* _Problem description_
Lines containing the word "What" are the ones to copy from the records below.

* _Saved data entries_

/-- A line that is found changes of the Leak Response Unit's records the override sequence alone (R156). -/
theorem found_resp : ∃ q, (found l i s).resp = { s.resp with seq := q } := by
  have hcancel : ∀ t : State, ∃ q, (cancelOverride l.port t).resp = { t.resp with seq := q } := fun t => by
    simp only [cancelOverride]
    split
    · split
      · exact ⟨_, rfl⟩
      · exact ⟨_, rfl⟩
    · exact ⟨_, rfl⟩
  have hline : ∀ t : State, ∃ q, (lineAtOverride l.port i t).resp = { t.resp with seq := q } := fun t => by
    simp only [lineAtOverride]
    split
    · exact ⟨_, rfl⟩
    · exact hcancel t
  obtain ⟨x, hx⟩ := lineHeard_spec l.port s
  obtain ⟨q, hq⟩ := hline ((lineHeard l.port s).modPort l.port fun c => { c with buffer := [⟨l.tag, .cmd i, false, 0⟩] })
  refine ⟨q, ?_⟩
  rw [found, hq, hx]
  rfl

@[simp] theorem found_valve : (found l i s).resp.valve = s.resp.valve := by obtain ⟨q, h⟩ := found_resp l i s; rw [h]
@[simp] theorem found_capture : (found l i s).resp.capture = s.resp.capture := by
  obtain ⟨q, h⟩ := found_resp l i s; rw [h]
@[simp] theorem found_lockout : (found l i s).resp.lockout = s.resp.lockout := by
  obtain ⟨q, h⟩ := found_resp l i s; rw [h]

/-! ### The fields that each read returns -/

/-- The fields of SOURCE READ. -/
def sourceFields (s : State) : List Field := (doSourceRead false s).2.fields

/-- The fields of MODULE READ without a slot. -/
def busFields (s : State) : List Field := (doModuleRead none none s).2.fields

/-- The fields of LINK STATS. -/
def linkFields (s : State) : List Field := (doLinkStats s).2.fields

theorem doModuleRead_found_rect (n : RmSlot) :
    doModuleRead (some (n.val : Int)) none (found l i s) = (found l i s, okWith (rectFields s n)) := by
  obtain ⟨x, r, k, h⟩ := found_spec l i s
  rw [h, doModuleRead, withIndex_val]
  rfl

theorem doModuleRead_found_batt (n : BmSlot) :
    doModuleRead none (some (n.val : Int)) (found l i s) = (found l i s, okWith (battFields s n)) := by
  obtain ⟨x, r, k, h⟩ := found_spec l i s
  rw [h, doModuleRead, withIndex_val]
  rfl

theorem doModuleRead_found_bus :
    doModuleRead none none (found l i s) = (found l i s, okWith (busFields s)) := by
  obtain ⟨x, r, k, h⟩ := found_spec l i s
  rw [h]
  rfl

theorem doLinkStats_found : doLinkStats (found l i s) = (found l i s, okWith (linkFields s)) := by
  obtain ⟨x, r, k, h⟩ := found_spec l i s
  rw [h]
  rfl

theorem doSourceRead_found : doSourceRead false (found l i s) = (found l i s, okWith (sourceFields s)) := by
  obtain ⟨x, r, k, h⟩ := found_spec l i s
  rw [h]
  rfl

theorem doSourceRead_found_settings :
    doSourceRead true (found l i s) = (found l i s, okWith (rideFields s.cfg.ride)) := by
  rw [doSourceRead, if_pos rfl, found_cfg]

theorem doZoneRead_found (z : Zone) :
    doZoneRead (some (z.val : Int)) none (found l i s) = (found l i s, okWith (zoneFields s z)) := by
  obtain ⟨x, r, k, h⟩ := found_spec l i s
  rw [h, doZoneRead, withIndex_val]
  rfl

theorem doZoneRead_found_pattern (n : PatIx) :
    doZoneRead none (some (n.val : Int)) (found l i s) = (found l i s, okWith (patternFields s.cfg.pats[n])) := by
  rw [doZoneRead, withIndex_val, found_cfg]

end

/-! ### What the fields show -/

@[simp] theorem fNums_key (k : String) (l : List Nat) : (fNums k l).key = k := rfl

/-- A list that lacks each of some keywords has no field with one of them. -/
theorem not_mem_of_lacks {ks : List String} {fs : List Field} (h : ∀ k ∈ ks, Lacks k fs) : ∀ f ∈ fs, f.key ∉ ks :=
  fun f hf hk => h f.key hk f hf rfl

theorem rectSampleFields_lacks {k : String} (h : k ∉ ["rated", "avail", "ready", "in", "flt", "pow"])
    (x : Option RectReport) : Lacks k (rectSampleFields x) := by
  simp only [List.mem_cons, not_or] at h
  obtain ⟨h1, h2, h3, h4, h5, h6, -⟩ := h
  cases x <;> simp [rectSampleFields, Ne.symm h1, Ne.symm h2, Ne.symm h3, Ne.symm h4, Ne.symm h5, Ne.symm h6]

theorem battSampleFields_lacks {k : String} (h : k ∉ ["full", "use", "dlim", "req", "chg", "dis", "flt", "empty"])
    (x : Option BattReport) : Lacks k (battSampleFields x) := by
  simp only [List.mem_cons, not_or] at h
  obtain ⟨h1, h2, h3, h4, h5, h6, h7, h8, -⟩ := h
  cases x <;> simp [battSampleFields, Ne.symm h1, Ne.symm h2, Ne.symm h3, Ne.symm h4, Ne.symm h5, Ne.symm h6,
    Ne.symm h7, Ne.symm h8]

@[simp] theorem lacks_ageFields {k : String} (h : "age" ≠ k) (s : State) (t : Option Stamp) : Lacks k (ageFields s t) :=
  lacks_fOpt h

@[simp] theorem shows_ageFields (s : State) (t : Option Stamp) :
    Shows "age" (t.map fun t => msBetween t s.now) (ageFields s t) := shows_fOpt

/-- A rectifier slot's fields (R89): its sample's and its age only with a sample, walk-in only where it is set. -/
theorem rectFields_shown (s : State) (n : RmSlot) :
    let r := s.shelf.rect[n]
    fWord "state" r.state.word ∈ rectFields s n ∧ fYes "pres" r.present ∈ rectFields s n ∧
      fNum "mis" r.misses ∈ rectFields s n ∧ RectSampleShown r.sample (rectFields s n) ∧
      Shows "age" (r.time.map fun t => msBetween t s.now) (rectFields s n) ∧
      fYes "counted" r.counted ∈ rectFields s n ∧
      fWord "out" (if r.enable then "ENABLE" else "DISABLE") ∈ rectFields s n ∧
      Shows "walk" r.walkIn (rectFields s n) := by
  unfold rectFields
  generalize s.shelf.rect[n] = r
  have hage : Lacks "age" (rectSampleFields r.sample) := rectSampleFields_lacks (by decide) _
  have hwalk : Lacks "walk" (rectSampleFields r.sample) := rectSampleFields_lacks (by decide) _
  refine ⟨by simp, by simp, by simp, ⟨fun y hy => ?_, fun hn => not_mem_of_lacks ?_⟩, ?_, by simp, by simp, ?_⟩
  · simp [rectSampleFields, hy]
  · simp [rectSampleFields, hn]
  · simp [hage]
  · simp [hwalk]

theorem battFields_shown (s : State) (n : BmSlot) :
    let b := s.shelf.batt[n]
    fWord "state" b.state.word ∈ battFields s n ∧ fYes "pres" b.present ∈ battFields s n ∧
      fNum "mis" b.misses ∈ battFields s n ∧ BattSampleShown b.sample (battFields s n) ∧
      Shows "age" (b.time.map fun t => msBetween t s.now) (battFields s n) ∧
      fYes "avail" b.available ∈ battFields s n ∧ fNum "clim" b.chargeLimit ∈ battFields s n ∧
      fWord "dset" (if b.discharge then "PERMIT" else "FORBID") ∈ battFields s n := by
  unfold battFields
  generalize s.shelf.batt[n] = b
  have hage : Lacks "age" (battSampleFields b.sample) := battSampleFields_lacks (by decide) _
  refine ⟨by simp, by simp, by simp, ⟨fun y hy => ?_, fun hn => not_mem_of_lacks ?_⟩, ?_, by simp, by simp, by simp⟩
  · simp [battSampleFields, hy]
  · simp [battSampleFields, hn]
  · simp [hage]

/-- The capture's fields only with a capture, the lockout always (R166). -/
theorem captureFields_shown (s : State) :
    let fs := captureFields s ++ [fYes "lock" s.resp.lockout]
    fYes "valid" s.resp.capture.isSome ∈ fs ∧ (∀ x, s.resp.capture = some x → CaptureShown x fs) ∧
      (s.resp.capture = none → ∀ f ∈ fs, f.key = "valid" ∨ f.key = "lock") ∧ fYes "lock" s.resp.lockout ∈ fs := by
  intro fs
  cases h : s.resp.capture with
  | none => simp [fs, captureFields, h]
  | some x => simp [fs, captureFields, h, CaptureShown]

/-- Settles O32: read by read, the fields. -/
theorem shelfSourceLeakAndValveReads : Obligations.ShelfSourceLeakAndValveReads := by
  refine ⟨fun l n s h => ⟨_, .of_runCommand rfl h (doModuleRead_found_rect l _ s n), rectFields_shown s n⟩,
    fun l n s h => ⟨_, .of_runCommand rfl h (doModuleRead_found_batt l _ s n), battFields_shown s n⟩,
    fun l x y s h => .of_runCommand rfl h rfl,
    fun l s h => ⟨_, .of_runCommand rfl h (doModuleRead_found_bus l _ s), ?_⟩,
    fun l s h => ⟨_, .of_runCommand rfl h (doLinkStats_found l _ s), ?_⟩,
    fun l s h => ⟨_, .of_runCommand rfl h (doSourceRead_found l _ s), ?_⟩,
    fun l s h => ⟨_, .of_runCommand rfl h (doSourceRead_found_settings l _ s), ?_⟩,
    fun l z s h => ⟨_, .of_runCommand rfl h (doZoneRead_found l _ s z), ?_⟩,
    fun l n s h => ⟨_, .of_runCommand rfl h (doZoneRead_found_pattern l _ s n), ?_⟩,
    fun l s h => ⟨_, .of_runCommand rfl h rfl, ?_⟩,
    fun l v s h => ⟨_, .of_runCommand rfl h (withIndex_val v _ _), ?_⟩,
    fun l s h => ⟨_, .of_runCommand rfl h rfl, ?_⟩,
    fun l s h => ⟨_, .of_runCommand rfl h rfl, ?_⟩⟩
  · simp [busFields, doModuleRead, okWith, thresholdMv, slotCodes]
  · simp [linkFields, doLinkStats, okWith]
  · simp [sourceFields, doSourceRead, okWith, loadNow]
  · simp [rideFields]
  · simp [zoneFields]
  · simp [patternFields]
  · simp
  · simp [valveStateField]
  · simp
  · have hshown := captureFields_shown (found l (.captureRead l) s)
    rw [found_capture, found_lockout] at hshown
    rw [found_lockout]
    exact hshown

end Sys2Proof.Machine
end

section
/-! The end of a return: input loss in QUALIFY and HANDBACK (R99, R103), and the next return from DOWN (R100, R101). -/

namespace Sys2Proof.Machine

section
variable {s u v : State}

/-! ### The ground of a loss (R98) -/

theorem lossGround_of_fixed (h : u.fixed = v.fixed) : lossGround u = lossGround v := by
  have hlow : u.shelf.busLow = v.shelf.busLow := congrArg (fun x => x.shelf.busLow) h
  have hany : anyCounted u = anyCounted v := by simp only [anyCounted, counted_of_fixed h]
  rw [lossGround, hlow, hany, lossGround]

theorem anyCounted_iff (s : State) : anyCounted s = true ↔ ∃ n : RmSlot, s.shelf.rect[n].counted = true := by
  simp [anyCounted, allRm]

theorem lossGround_eq (s : State) : lossGround s =
    if s.shelf.busLow then if ∃ n : RmSlot, s.shelf.rect[n].counted = true then 1 else 3 else 2 := by
  simp only [lossGround, anyCounted_iff]

/-! ### RIDE and DOWN entered again -/

/-- All that an entry into RIDE with RIDE BEGIN does (R95, R98, R99): the report is as it would be before the entry. -/
theorem beginRide_enterSource_spec (left : SrcState) (s : State) :
    ∃ h : Shelf, beginRide left (enterSource .ride none s) = { s with
        shelf := h
        source := { s.source with
          state := .ride, origin := none, since := s.now, qualify := none, walkIn := none, chargeFirst := false }
        link := (raise .rideBegin none (some left.code) (some (lossGround s)) s).link
        tally := (raise .rideBegin none (some left.code) (some (lossGround s)) s).tally.take .rideEntries
        work := { s.work with eval := true, restore := true, ride := true } } ∧
      (∀ n : RmSlot, h.rect[n] = { s.shelf.rect[n] with walkIn := none }) ∧
      ∀ n : BmSlot, h.batt[n] = { s.shelf.batt[n] with discharge := true } := by
  have hground : lossGround (enterSource .ride none s) = lossGround s := lossGround_of_fixed (enterSource_fixed ..)
  have hreport := raise_congr .rideBegin none (some left.code) (some (lossGround s))
    (s := enterSource .ride none s) (t := s) rfl rfl rfl rfl
  obtain ⟨h, hsrc, hrect, hbatt⟩ := enterSource_spec .ride none s
  refine ⟨h, ?_, hrect, hbatt⟩
  rw [beginRide, hground, raise_spec, hreport.1, hreport.2, hsrc]
  rfl

theorem testLoss_toRide (hl : inputLoss s = true) (hs : s.source.state = .qualify ∨ s.source.state = .handback)
    (ho : s.source.origin = some .ride) : testLoss s = beginRide s.source.state (enterSource .ride none s) := by
  rcases hs with hs | hs
  · rw [testLoss, if_pos hl, hs, ho]
  · rw [testLoss, if_pos hl, hs, ho]

theorem testLoss_toDown (hl : inputLoss s = true) (hs : s.source.state = .qualify ∨ s.source.state = .handback)
    (ho : s.source.origin = some .down) : testLoss s = enterSource .down none s := by
  rcases hs with hs | hs
  · rw [testLoss, if_pos hl, hs, ho]
  · rw [testLoss, if_pos hl, hs, ho]

/-- The code that RIDE BEGIN carries for a state of a return (Table 5-2). -/
theorem code_of_returning {x : SrcState} (h : x = .qualify ∨ x = .handback) :
    x.code = if x = .qualify then 2 else 3 := by
  rcases h with rfl | rfl <;> rfl

/-! ### The next return -/

/-- With a qualify time of 0 a return from DOWN goes through QUALIFY to HANDBACK at once (R100, R101, log 17). -/
theorem testReturn_down_handback (h : inputReturn s = true) (hs : s.source.state = .down) (hq : s.cfg.ride.qual = 0)
    (hw : s.cfg.ride.walk ≠ 0) :
    (testReturn s).source.state = .handback ∧ (testReturn s).source.origin = some .down := by
  have hqualify : testReturn s = enterQualify .down s := by rw [testReturn, if_pos h, hs]
  have hexpiry : enterQualify .down s = enterHandback (enterSource .qualify (some .down) s) := if_pos hq
  have hwalk : enterHandback (enterSource .qualify (some .down) s) = _ := if_neg hw
  rw [hqualify, hexpiry, hwalk]
  exact ⟨rfl, rfl⟩

end

/-- Settles O20: the loss with origin RIDE, the loss with origin DOWN, and the next return. -/
theorem inputLossWhileReturning : Obligations.InputLossWhileReturning := by
  refine ⟨fun s hl hs ho => ?_, fun s hl hs ho => ?_, fun s h hs =>
    ⟨fun hq => (testReturn_qualify h hq).2.1 hs, testReturn_down_handback h hs⟩⟩
  · obtain ⟨g, hu, hrect, hbatt⟩ := beginRide_enterSource_spec s.source.state s
    rw [testLoss_toRide hl hs ho, hu, code_of_returning hs, lossGround_eq]
    exact ⟨rfl, hrect, hbatt, rfl, rfl, rfl, rfl, rfl, rfl, rfl, rfl,
      ⟨rfl, rfl, rfl, rfl, rfl, rfl, rfl, rfl, rfl, rfl⟩⟩
  · obtain ⟨g, hu, hrect, hbatt⟩ := enterSource_spec .down none s
    rw [testLoss_toDown hl hs ho, hu]
    exact ⟨rfl, rfl, rfl, rfl, rfl, rfl, rfl, rfl, fun n => congrArg Rect.walkIn (hrect n),
      fun n => congrArg Batt.discharge (hbatt n), rfl, ⟨rfl, rfl⟩,
      ⟨rfl, rfl, rfl, rfl, rfl, rfl, rfl, rfl, rfl, rfl⟩⟩

end Sys2Proof.Machine
end

section
/-! RIDE SET and CHARGE SET (R113, R118, R128, R129). -/

namespace Sys2Proof.Machine

section
variable (l : LineId) (i : Instr) (s : State)

/-! ### What a line leaves alone of the source record -/

@[simp] theorem found_source_chargeFirst : (found l i s).source.chargeFirst = s.source.chargeFirst := by
  obtain ⟨x, r, k, h⟩ := found_spec l i s; rw [h]
@[simp] theorem found_source_stage : (found l i s).source.stage = s.source.stage := by
  obtain ⟨x, r, k, h⟩ := found_spec l i s; rw [h]
@[simp] theorem found_source_policy : (found l i s).source.policy = s.source.policy := by
  obtain ⟨x, r, k, h⟩ := found_spec l i s; rw [h]

end

/-! ### Answers -/

/-- An accepted setting command answers OK, or ADJUSTED when a value is clamped (R185). -/
theorem setReply_status_cases (b : Bool) (fs : List Field) :
    ((setReply b fs).status = .ok ∨ (setReply b fs).status = .adjusted) ∧
      ((setReply b fs).status = .adjusted ↔ b = true) := by
  cases b <;> simp [setReply]

/-- The final reserve is lowered when the target less 1 is below the one asked for (R113). -/
theorem rideAdjusts_iff (a : RideArgs) (old : RideCfg) :
    rideAdjusts a old = true ↔ clamps 10 3600 a.target = true ∨ clamps 0 600 a.reserve = true ∨
      clamps 700 1000 a.eff = true ∨ clamps 0 60000 a.cap = true ∨ clamps 0 2 a.thr = true ∨
      clamps 0 50 a.deb = true ∨ clamps 0 120000 a.qual = true ∨ clamps 0 60000 a.walk = true ∨
      clamps 100 1000 a.round = true ∨
      numArg 10 3600 a.target old.target - 1 < numArg 0 600 a.reserve old.reserve := by
  simp only [rideAdjusts, applyRide, reserveAsked, Bool.or_eq_true, or_assoc, decide_eq_true_eq, inf_lt_left, not_le]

* _Exercise response_
/-! ### What the fields show -/
/-! ### What a line leaves alone of the source record -/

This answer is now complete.